15 thoughts on “The Hammer Drops”

      1. I was thinking that the Chandra and Hubble cuts would be given back. Cheaper and more publicly visible.

      2. I am at a loss to explain what the rationale (other than a blatant payoff to Cruz) would be for restoring the Gateway. Without Artemis, there is simply no point for it, and Artemis is going to be capped at two missions. I noticed a comment on Zimmerman’s blog suggesting that more ISS money would be the giveback (likely as an offset to the lost Gateway) along with some support projects for our ‘partners’ (JAXA’s work on a pressurized rover being the most obvious example), and quite frankly this strikes me as most reasonable.

        I don’t disagree that there are going to be some givebacks, but Gateway seems the least likely to me. We should see shortly, and if I am proven wrong, I will happily concede my error!

          1. What the international partners really want is their own flags and footprints on the Moon. Gateway was what they were willing to settle for in the short term. Give them what they really want and they’ll drop Gateway like a hot potato.

        1. Artemis isn’t going to be capped at two more missions, SLS and Orion are. Artemis will continue with different means of getting crews to and from rendezvous with landers. The first of these different means will be an additional Starship variant.
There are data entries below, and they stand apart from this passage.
-- ==== Sys2Proof/Tests/Slice0.lean ====
section
/-! SUPPORT. The model's own tests: a check refuses an ill-formed command; every clause of every statement has a state that meets its
hypotheses; and the spec's worked examples. -/

namespace Sys2Proof.Tests

open Sys2Proof Sys2Proof.Machine

set_option maxRecDepth 100000
set_option Elab.async false


set_option linter.unusedTactic false
set_option linter.unusedVariables false
set_option linter.unnecessarySeqFocus false
set_option linter.unreachableTactic false

/-- A running core. -/
def tC : Core := { seq := { state := .running } }
/-- Physical core 0 carries logical core 0 and is `c`. -/
def tS (c : Core) : State := { lmap := [(0, { phys := 0 })], ncores := 1, cores := [(0, c)], obj := State.reset.obj }
/-- A word of a unit and operation, with fields by their low bit (R181). -/
def tW (u op : Nat) (f : List (Nat × Nat)) : CWord := BitVec.ofNat 256 (f.foldl (fun n x => n + x.2 * 2 ^ x.1) (2 * 2 ^ 124 + u * 2 ^ 120 + op * 2 ^ 112))
/-- A core with a SEQ word in hand. -/
def tSeq (op : Nat) (f : List (Nat × Nat)) (c : Core) : Core := { c with seq := { c.seq with cur := some { word := tW 0 op f, pc := 0 } } }
/-- A started word. -/
def tE (u op : Nat) (f : List (Nat × Nat)) : Cqe := { word := tW u op f, seqno := 0, pc := 0, ilev := 0, started := true }
/-- A core with one word in a queue. -/
def tQ (q : Nat) (e : Cqe) (c : Core) : Core := { c with cq := [(q, [e])] }
/-- An object of T2, open to every master. -/
def tO : ObjEnt := { base := 0x800000, tier := 1, valid := true, size := 16, cgR := 0xFFFF, cgW := 0xFFFF, hostR := true, hostW := true, codecR := true, codecW := true, peerR := 15, peerW := 15 }
/-- The same with object 1 in T2. -/
def tM (c : Core) : State := { tS c with obj := { State.reset.obj with table := [(1, tO)] } }
/-- A line of the fetch buffer that begins with a word. -/
def tL (w : CWord) : FetchLine := { line := 0, bytes := bytesOf 16 w.toNat ++ List.replicate 496 0, poison := false }

theorem all_clean {l : List PByte} (h : l.all (fun b => !b.2) = true) : ∀ b ∈ l, b.2 = false := by simpa using h
/-- The value of a result that is one. -/
def okGet {ε α : Type} : (e : Except ε α) → e.isOk = true → α
  | .ok a, _ => a
  | .error _, h => by simp [Except.isOk, Except.toBool] at h
/-- An operand entry of ones (BF16). -/
def tX : DqEnt := { data := entryOf ((List.range 64).flatMap fun _ => [0x80, 0x3F]) }
/-- A core with entries in data queues. -/
def tD (l : List (Nat × List DqEnt)) (c : Core) : Core := { c with dq := l.map fun x => (x.1, { ents := x.2 }) }
/-- An engine in its active state. -/
def tG : Engine := { act := .active }
/-- A core with both engines active. -/
def tCg : Core := { tC with engA := tG, engB := tG }
/-- A host command from its fields by byte (R395). -/
def tK (l : List (Nat × Nat)) : BitVec 512 := BitVec.ofNat 512 (l.foldl (fun n x => n + x.2 * 2 ^ (8 * x.1)) 0)
/-- The command is at the head of a ring. -/
def tR (r : Nat) (c : BitVec 512) (st : Bool) (s : State) : State := { s with rings := [(r, { job := some { cmd := c, started := st } })] }
/-- A stopped core. -/
def tZ : Core := { seq := { state := .stopped } }
/-- A packet header from device 4 to device 3. -/
def tH (typ vc : Nat) : PktHdr := { typ := typ, vc := vc, cls := 0, mc := false, hops := 0, cepoch := 0, repoch := 0, srcDev := 4, dstDev := 3, plen := 1, lastB := 0, srcCore := 0, dstCore := 0, addr := 0, obj := 0xFFFF, dbar := 0, dbarEn := false, ret := false, rhq := 7, hepoch := 0, mseq := 0, mgrp := 0, route := 0, rsvZero := true }
/-- Device 3 in a group with device 4, its port 23 up. -/
def tN (c : Core) : State := { tS c with regs := [(0x300010, 0x100003), (0x300018, 0x18)], ports := [(23, { state := .up })], lport := [(23, { phys := 23 })] }
def errGet {ε α : Type} : (e : Except ε α) → e.isOk = false → ε
  | .error a, _ => a
  | .ok _, h => by simp [Except.isOk, Except.toBool] at h

/-! ### Every statement: states and operands that meet its hypotheses, clause by clause -/

theorem witness_SeqWordsCompute :
    (∃ (s : State) (c p : Nat) (w : CWord) (k : Core), s.SeqReady c p 0x0 w k)
    ∧ (∃ (s : State) (c p : Nat) (w : CWord) (k : Core), s.SeqReady c p 0x2 w k)
    ∧ (∃ (s : State) (c p : Nat) (w : CWord) (k : Core), s.SeqReady c p 0x4 w k ∧ (∀ q l, (q, l) ∈ k.cq → l = []))
    ∧ (∃ (s : State) (c p : Nat) (w : CWord) (k : Core) (n v : Nat), s.SeqReady c p 0x8 w k ∧ wbits w 69 3 = n ∧ wbits w 45 24 = v)
    ∧ (∃ (s : State) (c p : Nat) (w : CWord) (k : Core) (n : Nat) (x v : Int), s.SeqReady c p 0x9 w k ∧ wbits w 69 3 = n ∧ x = ((k.seq.lc.getD n 0 : Nat) : Int) + signedOf 24 (wbits w 45 24) ∧ v = (if x < 0 then 0 else if 16777215 < x then 16777215 else x))
    ∧ (∃ (s : State) (c p : Nat) (w : CWord) (k : Core), s.SeqReady c p 0xB w k)
    ∧ (∃ (s : State) (c p : Nat) (w : CWord) (k : Core), s.SeqReady c p 0x10 w k) := by
  refine ⟨?_, ?_, ?_, ?_, ?_, ?_, ?_⟩
  · refine ⟨tS (tSeq 0 [] tC), 0, 0, tW 0 0 [], tSeq 0 [] tC, ?_⟩
    simp only [State.SeqReady, State.Answers, State.Settled]; and_intros <;> first | with_reducible rfl | exact Or.inl ⟨rfl, rfl, rfl⟩ | exact all_clean (by decide +kernel) | decide +kernel | rfl | exact fun _ _ h => absurd h List.not_mem_nil | exact fun _ h => absurd h List.not_mem_nil
  · refine ⟨tS (tSeq 2 [(67, 31), (51, 65535)] tC), 0, 0, tW 0 2 [(67, 31), (51, 65535)], tSeq 2 [(67, 31), (51, 65535)] tC, ?_⟩
    simp only [State.SeqReady, State.Answers, State.Settled]; and_intros <;> first | with_reducible rfl | exact Or.inl ⟨rfl, rfl, rfl⟩ | exact all_clean (by decide +kernel) | decide +kernel | rfl | exact fun _ _ h => absurd h List.not_mem_nil | exact fun _ h => absurd h List.not_mem_nil
  · refine ⟨tS (tSeq 4 [] tC), 0, 0, tW 0 4 [], tSeq 4 [] tC, ?_⟩
    simp only [State.SeqReady, State.Answers, State.Settled]; and_intros <;> first | with_reducible rfl | exact Or.inl ⟨rfl, rfl, rfl⟩ | exact all_clean (by decide +kernel) | decide +kernel | rfl | exact fun _ _ h => absurd h List.not_mem_nil | exact fun _ h => absurd h List.not_mem_nil
  · refine ⟨tS (tSeq 8 [(69, 7), (45, 7)] tC), 0, 0, tW 0 8 [(69, 7), (45, 7)], tSeq 8 [(69, 7), (45, 7)] tC, 7, 7, ?_⟩
    simp only [State.SeqReady, State.Answers, State.Settled]; and_intros <;> first | with_reducible rfl | exact Or.inl ⟨rfl, rfl, rfl⟩ | exact all_clean (by decide +kernel) | decide +kernel | rfl | exact fun _ _ h => absurd h List.not_mem_nil | exact fun _ h => absurd h List.not_mem_nil
  · refine ⟨tS (tSeq 9 [(69, 1), (45, 16777215)] tC), 0, 0, tW 0 9 [(69, 1), (45, 16777215)], tSeq 9 [(69, 1), (45, 16777215)] tC, 1, -1, 0, ?_⟩
    simp only [State.SeqReady, State.Answers, State.Settled]; and_intros <;> first | with_reducible rfl | exact Or.inl ⟨rfl, rfl, rfl⟩ | exact all_clean (by decide +kernel) | decide +kernel | rfl | exact fun _ _ h => absurd h List.not_mem_nil | exact fun _ h => absurd h List.not_mem_nil
  · refine ⟨tS (tSeq 0xB [(0, 1)] tC), 0, 0, tW 0 0xB [(0, 1)], tSeq 0xB [(0, 1)] tC, ?_⟩
    simp only [State.SeqReady, State.Answers, State.Settled]; and_intros <;> first | with_reducible rfl | exact Or.inl ⟨rfl, rfl, rfl⟩ | exact all_clean (by decide +kernel) | decide +kernel | rfl | exact fun _ _ h => absurd h List.not_mem_nil | exact fun _ h => absurd h List.not_mem_nil
  · refine ⟨tS (tSeq 0x10 [] tC), 0, 0, tW 0 0x10 [], tSeq 0x10 [] tC, ?_⟩
    simp only [State.SeqReady, State.Answers, State.Settled]; and_intros <;> first | with_reducible rfl | exact Or.inl ⟨rfl, rfl, rfl⟩ | exact all_clean (by decide +kernel) | decide +kernel | rfl | exact fun _ _ h => absurd h List.not_mem_nil | exact fun _ h => absurd h List.not_mem_nil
The second will be something reusable that launches atop New Glenn.

          That something will not be Orion. Orion is not reusable and its production cadence is in line with SLS, not the launch cadence of which New Glenn will prove capable not too much further down the road.
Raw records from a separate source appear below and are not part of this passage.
-- ==== Sys2Proof/Syntax.lean ====
section
/-! DEFINITION. The instructions of SQZ-CORE: one constructor per row of spec/opcode_table.json (30_encoding.md R88). -/

namespace Sys2Proof

/-- `CMD.OP` of a legal command (10_state.md R26). -/
inductive Op where
  | compress
  | decompress
  | compressFast
  deriving DecidableEq, Repr

/-- Stream records (`HDR`, `LIT`, `MATCH`, `PAD`, per format), the nine commands, and the `START` strobe. Operands are
those of 00_scope.md R9 and 30_encoding.md R90: the declared length of a header, the byte of a literal, the offset and
the length of a match (not the biased fields), the number of padding bits. -/
inductive Instr where
  | hdrLz80 (origLen : Word)
  | hdrLz01 (origLen : Word)
  | hdrLz03 (origLen : Word)
  | litLz80 (byte : Byte)
  | litLz01 (byte : Byte)
  | litLz03 (byte : Byte)
  | matchLz80 (offset length : Nat)
  | matchLz01 (offset length : Nat)
  | matchLz03 (offset length : Nat)
  | padLz80 (bits : Nat)
  | padLz01 (bits : Nat)
  | padLz03 (bits : Nat)
  | compressLz80
  | decompressLz80
  | compressLz80Fast
  | compressLz01
  | decompressLz01
  | compressLz01Fast
  | compressLz03
  | decompressLz03
  | compressLz03Fast
  | start
  deriving DecidableEq, Repr

end Sys2Proof
end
          Both replacements will support larger crew sizes than Orion. Both will also allow for far less expensive and far more frequent lunar missions. Neither will require the “services” of Gateway.
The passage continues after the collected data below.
-- ==== Sys2Proof/Machine/MatchFinder.lean ====
section
/-! DEFINITION. The Match Finder MF (41_match_finder.md R100 to R109) over the index `HEAD`, `PREV` (10_state.md R31). -/

namespace Sys2Proof.Machine

/-- The index: `HEAD` and `PREV` (10_state.md R31). -/
structure Index where
  head : Table
  prev : Table
  deriving DecidableEq, Repr

/-- The index of a state. -/
def State.index (s : State) : Index := { head := s.head, prev := s.prev }

/-- A state with the index replaced. -/
def State.withIndex (s : State) (x : Index) : State := { s with head := x.head, prev := x.prev }

/-- `H` (00_scope.md R5). -/
def hash (b0 b1 b2 : Byte) : Nat := b0.toNat * 65536 + b1.toNat * 256 + b2.toNat

/-- `key(p)` of the data `D` (41_match_finder.md R102). -/
def keyAt (D : Nat → Byte) (p : Nat) : Nat := hash (D p) (D (p + 1)) (D (p + 2))

/-- The inner loop of `MF.FIND` (41_match_finder.md R106) from `k` equal bytes on, with at most `fuel` more to
compare. -/
def extendMatch (D : Nat → Byte) (j i k fuel : Nat) : Nat :=
  match fuel with
  | 0 => k
  | fuel + 1 => if D (j + k) = D (i + k) then extendMatch D j i (k + 1) fuel else k

/-- `mlen(j, i)` with the limit given (41_match_finder.md R104). -/
def matchLen (D : Nat → Byte) (j i limit : Nat) : Nat := extendMatch D j i 0 limit

/-- The best so far: `best_len`, `best_off` (41_match_finder.md R106). -/
structure Best where
  len : Nat
  off : Nat
  deriving DecidableEq, Repr

/-- The chain walk of `MF.FIND` (41_match_finder.md R106), with at most `probes` probes left. -/
def walkChain (D : Nat → Byte) (prev : Table) (w i limit : Nat) (j : Option Nat) (best : Best) (probes : Nat) : Best :=
  match probes, j with
  | 0, _ => best
  | _ + 1, none => best
  | probes + 1, some j =>
    if i - j ≤ w then
      let k := matchLen D j i limit
      walkChain D prev w i limit (cellGet prev j) (if k > best.len then { len := k, off := i - j } else best) probes
    else best

/-- `MF.FIND(i)` with the probe cap as an argument (41_match_finder.md R106): `some (offset, length)` or `none` for
`NoMatch`. -/
def mfFindWith (maxProbes : Nat) (F : FormatSpec) (D : Nat → Byte) (n w i : Nat) (x : Index) : Option (Nat × Nat) :=
  if n - i < F.minLen then none
  else
    let best := walkChain D x.prev w i (min F.maxLen (n - i)) (cellGet x.head (keyAt D i)) { len := 0, off := 0 } maxProbes
    if best.len ≥ F.minLen then some (best.off, best.len) else none

/-- `MF.FIND(i)` (41_match_finder.md R106). -/
def mfFind (F : FormatSpec) (D : Nat → Byte) (n w i : Nat) (x : Index) : Option (Nat × Nat) :=
  mfFindWith Config.maxProbes F D n w i x

/-- `MF.INSERT(p)` (41_match_finder.md R107). -/
def mfInsert (D : Nat → Byte) (n p : Nat) (x : Index) : Index :=
  if p + Config.prefixLen ≤ n then
    { prev := tableSet x.prev p (cellGet x.head (keyAt D p)), head := cellSet x.head (keyAt D p) p }
  else x

/-- `MF.INSERT` for `p, p + 1, ..., p + count - 1` (41_match_finder.md R107, 42_token_encoder.md R128). -/
def mfInsertRange (D : Nat → Byte) (n p count : Nat) (x : Index) : Index :=
  match count with
  | 0 => x
  | count + 1 => mfInsertRange D n (p + 1) count (mfInsert D n p x)

end Sys2Proof.Machine
end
          The larger crew sizes and more frequent missions will allow the ISS/Gateway international partners – minus Russia, but plus a lot of Artemis Accords signatories – to do what they really want to do which is see their own national flags and footprints on the lunar surface. They will not miss Gateway in the slightest.

          Cruz should be mollified as the extra missions and faster cadence made possible by cancelling SLS, Orion and Gateway will give on-going and open-ended work to JSC mission control.

          There will – probably sometime in the 2030s – emerge a need for one or more rotating 1-G space stations in lunar orbit as R&R locations for long-term lunar workers. Until then, lunar workers doing infrastructure development on the lunar surface will have to be rotated back Earthside for health reasons. At a minimum, these missions can be heel-and-toed like ISS missions. Thus, the Moon will be the next continuously-crewed “space station” in fairly short order following the initial Artemis landings.

          1. “””There will – probably sometime in the 2030s – emerge a need for one or more rotating 1-G space stations in lunar orbit as R&R locations for long-term lunar workers. Until then, lunar workers doing infrastructure development on the lunar surface will have to be rotated back Earthside for health reasons.””””

            Maybe and maybe not. It depends heavily on the health effects of 1/6 gee on the body. It may work out that the low gravity is good enough for continuous occupation, or it may have very little mitigation effects. We don’t know.

            Also, it may be that a rotating structure on the surface may be more convenient and less expensive if 1 gee becomes necessary.

            And the R&R may have features different from what has gone before. 1/6 gee sports and high gee carousels and low gee waterparks. Plus the possibilities for activities more associated with high earning tradesmen far from home. Gambling, drinking, and commercial s3x

  1. Professor, I’m confused!

    What was that Boeing spacecraft that became unsafe to return Butch and Sumi from the International Space Station, and how does it differ from this Lockheed spacecraft that is supposed to go to the Moon and not land there?

  2. I got blocked by Jeff Foust for posting, “Looks great to me, assuming they do what is outlined in the link.”

    There are some things getting cut that I think are beneficial but considering the debt and the near term importance of other issues, I think it is important to look at the greater good rather than what I want.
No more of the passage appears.